Every entry in the listing below has to be given again exactly.

Start of Block

/-- R140: a rejected INIT answers ERR_CONFIG with its payload, and the block then refuses every command but INIT and takes
no beat. That RSPD keeps its value is the model's choice (assumption 26). -/
def Obligations.RejectedInitClosesTheBlock : Prop :=
  ∀ (rate size : BitVec 32) (s t : State), rate.toInt ≤ 0 ∨ size.toInt ≤ 0 → exec (.init rate size) s = .next t →
    t.rsp.toNat = 2 ^ 28 + (if rate.toInt ≤ 0 then 1 else 0) + (if size.toInt ≤ 0 then 2 else 0) ∧
    t.constructed = false ∧ t.pendingValid = false ∧ t.prevValid = false ∧ t.idx = 0#32 ∧ t.rspd = s.rspd ∧
    (∀ c : ModeCode, exec (.setmode c) t = .next { t with rsp := 0x30000000#32 }) ∧
    exec .getmode t = .next { t with rsp := 0x30000000#32 } ∧
    (∀ r : BitVec 5, r.toNat ≤ 21 → exec (.rdstate r) t = .next { t with rsp := 0x30000000#32 }) ∧
    (∀ beats : List Beat, step { t with ctrlIn := [], dataIn := beats, resetIn := false } =
      .next { t with ctrlIn := [], dataIn := beats, resetIn := false })

/-- 93_implementation_defined.md U3, R160: a successful INIT overwrites every register of the block but RSPD, so that
nothing of the state before it is left. -/
def Obligations.InitOverwritesEverything : Prop :=
  ∀ (rate size : BitVec 32) (s t : State), 0 < rate.toInt → 0 < size.toInt →
    s.rspd = t.rspd → s.ctrlIn = t.ctrlIn → s.dataIn = t.dataIn → s.dataOut = t.dataOut → s.resetIn = t.resetIn →
    s.freeCount = t.freeCount → s.hostMem = t.hostMem →
    exec (.init rate size) s = exec (.init rate size) t

/-- R118: SETMODE applies the canonical mode at a block boundary, latches it in mid-block, and answers
ERR_NOT_CONSTRUCTED in a block that is not constructed. -/
def Obligations.SetmodeFollowsItsRule : Prop :=
  ∀ (c : ModeCode) (s : State),
    let m : ModeCode := if c.toNat ≤ 11 then c else 0#4
    (s.constructed = true → s.idx = 0#32 →
      exec (.setmode c) s = .next
        { s with
          pendingValid := false, mode := m, phase := posZero, frequency := posZero
          alpha := fmul (fmul c0_3 (modeCfg m).bandwidthHz) (fdiv twoPi (fofInt32 s.sr))
          beta := fdiv (fmul (fmul (fmul c0_3 (modeCfg m).bandwidthHz) (fdiv twoPi (fofInt32 s.sr)))
            (fmul (fmul c0_3 (modeCfg m).bandwidthHz) (fdiv twoPi (fofInt32 s.sr)))) c4
          loLimit := fmul (modeCfg m).loLimitFactor (fdiv twoPi (fofInt32 s.sr))
          hiLimit := fmul (modeCfg m).hiLimitFactor (fdiv twoPi (fofInt32 s.sr))
          lockCurrent := c0_5, lockPrevious := c1, samDc := posZero, afc := posZero, amDc := posZero
          amSmooth := posZero, prevRe := posZero, prevIm := posZero, prevValid := false, rsp := 0#32 }) ∧
    (s.constructed = true → s.idx ≠ 0#32 →
      exec (.setmode c) s = .next { s with pmode := m, pendingValid := true, rsp := 0#32 }) ∧
    (s.constructed = false → exec (.setmode c) s = .next { s with rsp := 0x30000000#32 })

/-- R122, R125: of several SETMODE commands in one block the last wins, and so it does at a block boundary; and a later
INIT discards a pending mode. -/
def Obligations.LastSetmodeWins : Prop :=
  ∀ (a c : ModeCode) (s t u : State), s.constructed = true → exec (.setmode a) s = .next t →
    exec (.setmode c) t = .next u →
    exec (.setmode c) s = .next u ∧
    (∀ rate size : BitVec 32, 0 < rate.toInt → 0 < size.toInt →
      exec (.init rate size) t = exec (.init rate size) s)

/-- R123: GETMODE answers the pending mode, else the mode in force, and writes RSP alone. -/
def Obligations.GetmodeFollowsItsRule : Prop :=
  ∀ s : State,
    (s.constructed = true →
      exec .getmode s = .next { s with rsp := BitVec.ofNat 32 (if s.pendingValid then s.pmode else s.mode).toNat }) ∧
    (s.constructed = false → exec .getmode s = .next { s with rsp := 0x30000000#32 })

/-- R69, R123: GETMODE after SETMODE answers the mode requested, in mid-block too, an unrecognised code as AM. -/
def Obligations.GetmodeAnswersTheModeRequested : Prop :=
  ∀ (c : ModeCode) (s : State), s.constructed = true →
    ∃ t u, exec (.setmode c) s = .next t ∧ exec .getmode t = .next u ∧
      u.rsp.toNat = (if c.toNat ≤ 11 then c.toNat else 0)

/-- R124 with the register map of R18 and of the control registers: what RDSTATE answers at each of its 22 indices, that
it writes RSP and RSPD alone, and what it answers in a block that is not constructed. -/
def Obligations.RdstateFollowsItsRule : Prop :=
  ∀ s : State,
    (s.constructed = true →
      ∀ p ∈ [(0#5, s.phase), (1#5, s.frequency), (2#5, s.alpha), (3#5, s.beta), (4#5, s.loLimit), (5#5, s.hiLimit),
        (6#5, s.amDc), (7#5, s.amSmooth), (8#5, s.samDc), (9#5, s.lockCurrent), (10#5, s.lockPrevious), (11#5, s.afc),
        (12#5, s.prevRe), (13#5, s.prevIm), (14#5, 0#64), (15#5, 0#64), (16#5, BitVec.ofNat 64 s.sr.toNat),
        (17#5, BitVec.ofNat 64 s.bs.toNat), (18#5, BitVec.ofNat 64 s.mode.toNat), (19#5, BitVec.ofNat 64 s.pmode.toNat),
        (20#5, BitVec.ofNat 64 ((if s.constructed then 1 else 0) + (if s.pendingValid then 2 else 0) +
          (if s.prevValid then 4 else 0))), (21#5, BitVec.ofNat 64 s.idx.toNat)],
        exec (.rdstate p.1) s = .next { s with rspd := p.2, rsp := 0#32 }) ∧
    (s.constructed = false → ∀ r : BitVec 5, r.toNat ≤ 21 → exec (.rdstate r) s = .next { s with rsp := 0x30000000#32 })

End of Block

COMPLETED TASK =>
/-- R140: a rejected INIT answers ERR_CONFIG with its payload, and the block then refuses every command but INIT and takes
no beat. That RSPD keeps its value is the model's choice (assumption 26). -/
def Obligations.RejectedInitClosesTheBlock : Prop :=
  ∀ (rate size : BitVec 32) (s t : State), rate.toInt ≤ 0 ∨ size.toInt ≤ 0 → exec (.init rate size) s = .next t →
    t.rsp.toNat = 2 ^ 28 + (if rate.toInt ≤ 0 then 1 else 0) + (if size.toInt ≤ 0 then 2 else 0) ∧
    t.constructed = false ∧ t.pendingValid = false ∧ t.prevValid = false ∧ t.idx = 0#32 ∧ t.rspd = s.rspd ∧
    (∀ c : ModeCode, exec (.setmode c) t = .next { t with rsp := 0x30000000#32 }) ∧
    exec .getmode t = .next { t with rsp := 0x30000000#32 } ∧
    (∀ r : BitVec 5, r.toNat ≤ 21 → exec (.rdstate r) t = .next { t with rsp := 0x30000000#32 }) ∧
    (∀ beats : List Beat, step { t with ctrlIn := [], dataIn := beats, resetIn := false } =
      .next { t with ctrlIn := [], dataIn := beats, resetIn := false })

/-- 93_implementation_defined.md U3, R160: a successful INIT overwrites every register of the block but RSPD, so that
nothing of the state before it is left. -/
def Obligations.InitOverwritesEverything : Prop :=
  ∀ (rate size : BitVec 32) (s t : State), 0 < rate.toInt → 0 < size.toInt →
    s.rspd = t.rspd → s.ctrlIn = t.ctrlIn → s.dataIn = t.dataIn → s.dataOut = t.dataOut → s.resetIn = t.resetIn →
    s.freeCount = t.freeCount → s.hostMem = t.hostMem →
    exec (.init rate size) s = exec (.init rate size) t

/-- R118: SETMODE applies the canonical mode at a block boundary, latches it in mid-block, and answers
ERR_NOT_CONSTRUCTED in a block that is not constructed. -/
def Obligations.SetmodeFollowsItsRule : Prop :=
  ∀ (c : ModeCode) (s : State),
    let m : ModeCode := if c.toNat ≤ 11 then c else 0#4
    (s.constructed = true → s.idx = 0#32 →
      exec (.setmode c) s = .next
        { s with
          pendingValid := false, mode := m, phase := posZero, frequency := posZero
          alpha := fmul (fmul c0_3 (modeCfg m).bandwidthHz) (fdiv twoPi (fofInt32 s.sr))
          beta := fdiv (fmul (fmul (fmul c0_3 (modeCfg m).bandwidthHz) (fdiv twoPi (fofInt32 s.sr)))
            (fmul (fmul c0_3 (modeCfg m).bandwidthHz) (fdiv twoPi (fofInt32 s.sr)))) c4
          loLimit := fmul (modeCfg m).loLimitFactor (fdiv twoPi (fofInt32 s.sr))
          hiLimit := fmul (modeCfg m).hiLimitFactor (fdiv twoPi (fofInt32 s.sr))
          lockCurrent := c0_5, lockPrevious := c1, samDc := posZero, afc := posZero, amDc := posZero
          amSmooth := posZero, prevRe := posZero, prevIm := posZero, prevValid := false, rsp := 0#32 }) ∧
    (s.constructed = true → s.idx ≠ 0#32 →
      exec (.setmode c) s = .next { s with pmode := m, pendingValid := true, rsp := 0#32 }) ∧
    (s.constructed = false → exec (.setmode c) s = .next { s with rsp := 0x30000000#32 })

/-- R122, R125: of several SETMODE commands in one block the last wins, and so it does at a block boundary; and a later
INIT discards a pending mode. -/
def Obligations.LastSetmodeWins : Prop :=
  ∀ (a c : ModeCode) (s t u : State), s.constructed = true → exec (.setmode a) s = .next t →
    exec (.setmode c) t = .next u →
    exec (.setmode c) s = .next u ∧
    (∀ rate size : BitVec 32, 0 < rate.toInt → 0 < size.toInt →
      exec (.init rate size) t = exec (.init rate size) s)

/-- R123: GETMODE answers the pending mode, else the mode in force, and writes RSP alone. -/
def Obligations.GetmodeFollowsItsRule : Prop :=
  ∀ s : State,
    (s.constructed = true →
      exec .getmode s = .next { s with rsp := BitVec.ofNat 32 (if s.pendingValid then s.pmode else s.mode).toNat }) ∧
    (s.constructed = false → exec .getmode s = .next { s with rsp := 0x30000000#32 })

/-- R69, R123: GETMODE after SETMODE answers the mode requested, in mid-block too, an unrecognised code as AM. -/
def Obligations.GetmodeAnswersTheModeRequested : Prop :=
  ∀ (c : ModeCode) (s : State), s.constructed = true →
    ∃ t u, exec (.setmode c) s = .next t ∧ exec .getmode t = .next u ∧
      u.rsp.toNat = (if c.toNat ≤ 11 then c.toNat else 0)

/-- R124 with the register map of R18 and of the control registers: what RDSTATE answers at each of its 22 indices, that
it writes RSP and RSPD alone, and what it answers in a block that is not constructed. -/
def Obligations.RdstateFollowsItsRule : Prop :=
  ∀ s : State,
    (s.constructed = true →
      ∀ p ∈ [(0#5, s.phase), (1#5, s.frequency), (2#5, s.alpha), (3#5, s.beta), (4#5, s.loLimit), (5#5, s.hiLimit),
        (6#5, s.amDc), (7#5, s.amSmooth), (8#5, s.samDc), (9#5, s.lockCurrent), (10#5, s.lockPrevious), (11#5, s.afc),
        (12#5, s.prevRe), (13#5, s.prevIm), (14#5, 0#64), (15#5, 0#64), (16#5, BitVec.ofNat 64 s.sr.toNat),
        (17#5, BitVec.ofNat 64 s.bs.toNat), (18#5, BitVec.ofNat 64 s.mode.toNat), (19#5, BitVec.ofNat 64 s.pmode.toNat),
        (20#5, BitVec.ofNat 64 ((if s.constructed then 1 else 0) + (if s.pendingValid then 2 else 0) +
          (if s.prevValid then 4 else 0))), (21#5, BitVec.ofNat 64 s.idx.toNat)],
        exec (.rdstate p.1) s = .next { s with rspd := p.2, rsp := 0#32 }) ∧
    (s.constructed = false → ∀ r : BitVec 5, r.toNat ≤ 21 → exec (.rdstate r) s = .next { s with rsp := 0x30000000#32 })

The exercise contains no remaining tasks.